The green Mediterranean diet for weight loss is just booming these days because it is damn making an effect. It is low in saturated fat and sugar, and it includes plenty of fruits, vegetables, and whole grains.
But that’s not all the Mediterranean diet has to offer. This diet is just awesome for weight loss. In fact, a recent study found that people who followed a Mediterranean diet lost more weight than those who followed a low-fat diet.
If you’re looking to lose weight, the Mediterranean diet is a option that will not make you regret for sure. In this article, we’ll discuss the benefits of the Mediterranean diet and provide a sample meal plan you can follow.
What Is a Green Mediterranean Diet?
The green Mediterranean diet is a type of diet that focuses on eating mainly plant-based foods. It’s based on the traditional Mediterranean diet, which is known for its health benefits.
The focus of the green Mediterranean diet is on eating vegetables, fruits, whole grains, legumes and nuts. You’ll also eat fish and poultry, but in smaller amounts. And you’ll limit your intake of red meat and processed foods.
This type of diet has been shown to be effective for weight loss. It’s also a healthy way to eat, and it can help reduce your risk of heart disease, cancer and other health problems.
Benefits of Following a Green Mediterranean Diet for Weight Loss
You may have heard about the Mediterranean diet and its many health benefits. But did you know that it’s also a great way to lose weight and belly fat especially?
The green Mediterranean diet is based on the traditional diet of people who live in the Mediterranean region. It’s a plant-based diet that is high in healthy fats, fiber and antioxidants. And because it’s low in processed foods and sugar, it’s a great way to lose weight and keep it off.
Following a green Mediterranean diet can help you lose weight, improve your health and enjoy delicious, healthy food. What’s not to love?
Components of a Green Mediterranean Diet
The basic principles of the green Mediterranean diet are eating mostly plants, lean protein, healthy fats and whole grains. You’ll also have to focus on eating seasonally and locally. This is a great way to get the most nutrients from your food, since they’ll be at their peak of freshness.
Some of the staples of a green Mediterranean diet include:
-Fresh fruits and vegetables
-Fish and seafood
-Lean protein, like chicken or turkey
-Healthy fats, like olive oil or avocado
-Whole grains, like quinoa or oats
-Herbs and spices, instead of salt
One of the herbs Basil leaves or Tulsi is not just for green Mediterranean diet, this is the complete package. Know more!!
Tips for Following the Diet
Now that you know what a green Mediterranean diet is, let’s discuss how to actually follow it for weight loss. We got few tips below for you to get started.
- Choose organic whenever possible. Organic foods are free of chemicals, which means your body won’t have to deal with the toxins that can slow down weight loss.
- Eat plenty of green vegetables. Try to choose locally grown and in-season vegetables whenever possible, since these usually have the highest nutrient content.
- Incorporate healthy fats into your diet, such as extra virgin olive oil, avocados and nuts.

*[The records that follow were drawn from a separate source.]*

/-- Taking a trap (R245): group g traps with a cause at offset tpc with a value. Its crew's halt is broadcast at once, as
the 16 clocks of R249 count from the trapping instruction's issue (DEDUCED log 61); the trap is entered when every result
of the group is written. A trap that a result raises in a group that waits in `ESC` or in a double fault is taken after the
completion: a group has one escalation entry at most (R252, DEDUCED log 62). -/
def takeTrapAt (s : State) (g : Gid) (cause : Nat) (tpc tval : Word) : State :=
  let s := { s with pfx := none }
  match s.crew? g.core g.slot, s.group? g with
  | some k, some x =>
    let t := x.wait.standing cause tpc tval
    match x.wait with
    | .esc _ => s.setGroup g (some { x with wait := .esc (some t) })
    | .doubleFault _ => s.setGroup g (some { x with wait := .doubleFault (some t) })
    | _ =>
      let s1 := if x.state = .core then s.setCore g.core ((s.core g.core).dropOwn fun h => h = g)
        else s.setCrew g.core g.slot (some (k.haltOthers g.grp))
      if x.outst.isEmpty then enterTrap s1 g t.1 t.2.1 t.2.2
      else s1.setGroup g (some { x with wait := .trap t.1 t.2.1 t.2.2, held := none, starved := false, ready := 0 })
  | _, _ => s

/-- A trap whose group has no result outstanding any more is entered (R245). -/
def trapDue (s : State) (g : Gid) : State :=
  match s.group? g with
  | none => s
  | some x =>
    match x.wait with
    | .trap c t v => if x.outst.isEmpty then enterTrap s g c t v else s
    | _ => s

/-- The issuing group traps; TPC names its instruction, or its prefix (R97). -/
def takeTrap (s : State) (cause : Nat) (tval : Word) : State :=
  match s.group? s.cur with
  | some x => takeTrapAt s s.cur cause x.pc tval
  | none => s

/-- The word at a byte offset of a group's code: little-endian, from HDM (R79, R124); none at or beyond its size. -/
def codeWord? (s : State) (part base size : Nat) (off : Word) : Option Word :=
  if off.toNat < size then some (BitVec.ofNat 32 (hdmNat s (s.part part) (base + off.toNat) 4)) else none

/-- The lines of 128 bytes that an instruction cache holds: 256 KiB (R16). -/
def icacheLines : Nat := 2048

/-- A code line in the instruction cache, now the latest used; the line used longest ago makes room (R16; which line does,
DESIGN CHOICE log 58). -/
def Core.holdCode (c : Core) (line : Nat) : Core :=
  { c with icache := (line :: c.icache.filter fun l => l ≠ line).take icacheLines }

/-- A core has fetched the code line at an offset of a code range of a partition (R16, R138). -/
def State.fetchLine (s : State) (core part base off : Nat) : State :=
  s.setCore core ((s.core core).holdCode (lineOf (hdmAddr (s.part part) (base + off))))

/-- The offset after the instruction at an offset, past its base word when it has a prefix (R133). -/
def afterInstr (s : State) (part base size : Nat) (off : Word) : Word :=
  match codeWord? s part base size off with
  | some w => if opOf w = 0xFE then off + 8 else off + 4
  | none => off + 4

/-- A group that has left handler state while another of its crew has not stays halted with its crew (R250). -/
def Group.holdBack (held : Bool) (g : Group) : Group :=
  if held && g.state = .normal then { g with halt := .halted 0 true } else g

These are great sources of essential fatty acids and can help keep you fuller for longer periods of time.
- Enjoy fresh seafood twice a week(but not more). Eating fish can provide essential Omega 3 fatty acids while also being low in fat and calories.
- Drink lots of water throughout the day and limit alcohol consumption as much as possible. Not only will this help with weight loss, but it’s also a great way to get more nutrients in your diet without any extra calories or fat.

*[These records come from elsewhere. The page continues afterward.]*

/-! ### Barriers (R129, R130) -/

/-- release at crew or core scope (R187): no store waits in the group's buffer or for its bank, no memory atomic is
outstanding. -/
def releasedCore (g : Group) : Bool :=
  g.buf.isEmpty && g.bankBuf.isEmpty && !(g.outst.any fun o => match o.kind with | .atom _ _ _ _ => true | _ => false)

/-- release at dev or sys scope (R187). -/
def releasedDev (s : State) (g : Group) : Bool :=
  g.usc = 0 && g.buf.isEmpty && g.bankBuf.isEmpty && g.lgwct.toNat ≤ s.gt

/-- A barrier instruction of the crew: `f` changes the crew once the group stands retired in it. -/
def crewOp (s : State) (q : Desc) (g : Group) (f : Crew → Group → Crew) : Out :=
  let s1 := finish s q g
  match s1.crew? s.cur.core s.cur.slot, s1.group? s.cur with
  | some k, some x => .next (s1.setCrew s.cur.core s.cur.slot (some (f k x)))
  | _, _ => .next s1

/-- BAR: arrive and wait (R129). -/
def execBar (st : BitVec 3) (b : BitVec 4) (s : State) : Out :=
  let q : Desc := { word := encode (.bar st b), op := 0x0D, st := st.toNat }
  issue q s fun g _ =>
    if !(releasedCore g) then .next (holdIssue s)
    else crewOp s q g fun k x =>
      (k.setGroup s.cur.grp (some { x.see b.toNat (k.barrier b.toNat).phase with wait := .barrier b.toNat })).arrive b.toNat

/-- BAR.ARV: arrive (R129). -/
def execBarArv (st : BitVec 3) (b : BitVec 4) (s : State) : Out :=
  let q : Desc := { word := encode (.barArv st b), op := 0x0D, st := st.toNat }
  issue q s fun g _ =>
    if !(releasedCore g) then .next (holdIssue s)
    else crewOp s q g fun k x =>
      (k.setGroup s.cur.grp (some (x.see b.toNat (k.barrier b.toNat).phase))).arrive b.toNat

/-- BAR.WAIT: wait (R129). -/
def execBarWait (st : BitVec 3) (b : BitVec 4) (s : State) : Out :=
  let q : Desc := { word := encode (.barWait st b), op := 0x0D, st := st.toNat }
  issue q s fun g _ =>
    crewOp s q g fun k x =>
      let ph := (k.barrier b.toNat).phase
      if ph != x.seenPhase.getLsbD b.toNat then k.setGroup s.cur.grp (some (x.see b.toNat ph).acquire)
      else k.setGroup s.cur.grp (some { x with wait := .barrier b.toNat })

/-- BARINIT (R129): n = 0 gives the group count that the crew was placed with (R39); with n = 0 in a window or node crew it traps (R323). -/
def execBarinit (st : BitVec 3) (b : BitVec 4) (n : BitVec 15) (s : State) : Out :=
  let q : Desc := { word := encode (.barinit st b n), op := 0x0E, st := st.toNat }
  issue q s fun g _ =>
    let standing := match s.crew? s.cur.core s.cur.slot with
      | some k => (match s.launch? k.launch with | some l => l.standing | none => false)
      | none => false
    if n = 0 && standing then .next (takeTrap s 0x02 q.word)
    else crewOp s q g fun k _ =>
      let x := k.barrier b.toNat
      let e := if n = 0 then k.total else n.toNat
      { k with barriers := setAt (Barrier.start 1) k.barriers b.toNat { x with expected := e, arrived := 0 } }

/-! ### Pre-emption hint (R131) -/

/-- The live vectors PHINT names. -/
def hintMask (g : Group) (a : Nat) : Mask :=
  g.regs.readS (a + 3) ++ g.regs.readS (a + 2) ++ g.regs.readS (a + 1) ++ g.regs.readS a

/-- The live scratchpad ranges PHINT names; a range beyond the allocation makes all of it live. -/
def hintRanges (g : Group) (b bytes : Nat) : List (Nat × Nat) :=
  let r := [((g.regs.readS b).toNat, (g.regs.readS (b + 1)).toNat),
            ((g.regs.readS (b + 2)).toNat, (g.regs.readS (b + 3)).toNat)].filter fun x => x.2 ≠ 0
  if r.any fun x => bytes < x.1 + x.2 then [(0, bytes)] else r

/-- PHINT: with a request pending, in normal state, the group stops after it (R56, R131). -/
def execPhint (st : BitVec 3) (a b : BitVec 6) (s : State) : Out :=
  let q : Desc := { word := encode (.phint st a b), op := 0x0F, st := st.toNat
                    reads := [codeS a.toNat, codeS (a.toNat + 1), codeS (a.toNat + 2), codeS (a.toNat + 3),
                              codeS b.toNat, codeS (b.toNat + 1), codeS (b.toNat + 2), codeS (b.toNat + 3)] }
  issue q s fun g _ =>
    let pending := match s.crew? s.cur.core s.cur.slot with | some k => k.preemptAt.isSome | none => false
    if !pending || g.state ≠ .normal then .next (finish s q g)
    else crewOp s q g fun k x =>
      let hint := (s.cur.grp, hintMask g a.toNat, hintRanges g b.toNat (scratchBytes k.granules))
      { k.setGroup s.cur.grp (some { x with halt := .saving }) with hints := k.hints ++ [hint] }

- Last but not the least, try doing some basic cardio exercise.
Foods to Focus on While Following a Green Mediterranean Diet
Now it’s time to focus on what foods you should include in your diet to get the most out of a green Mediterranean diet. When it comes to plant-based proteins, whole grains, legumes and nuts are great choices and can all be found in Mediterranean diets. If you’re looking to fill up on foods that are high in dietary fiber, you’ll want to also add plenty of fruits and vegetables into the mix.
Olive oil is an integral part of any Mediterranean diet, but if you want to follow a green Mediterranean diet, you’ll want to look for extra-virgin olive oil, which is cold-pressed and extracted without the use of chemicals or heat. This ensures that all the beneficial antioxidants remain intact. Pair your olive oil with aged balsamic vinegars or citrus juices for tasty salad dressings.
Lastly, try adding a few fish dishes, like salmon or sea bass with some roasted veggies as sides. Fish is an important source of protein and omega-3 fatty acids, which not only helps with weight loss by helping with satiety but also has many other health benefits too!
The one line Summary
Any diet or workout you follow for your goal, it is all about dedication should be from bottom of the heart. All the best.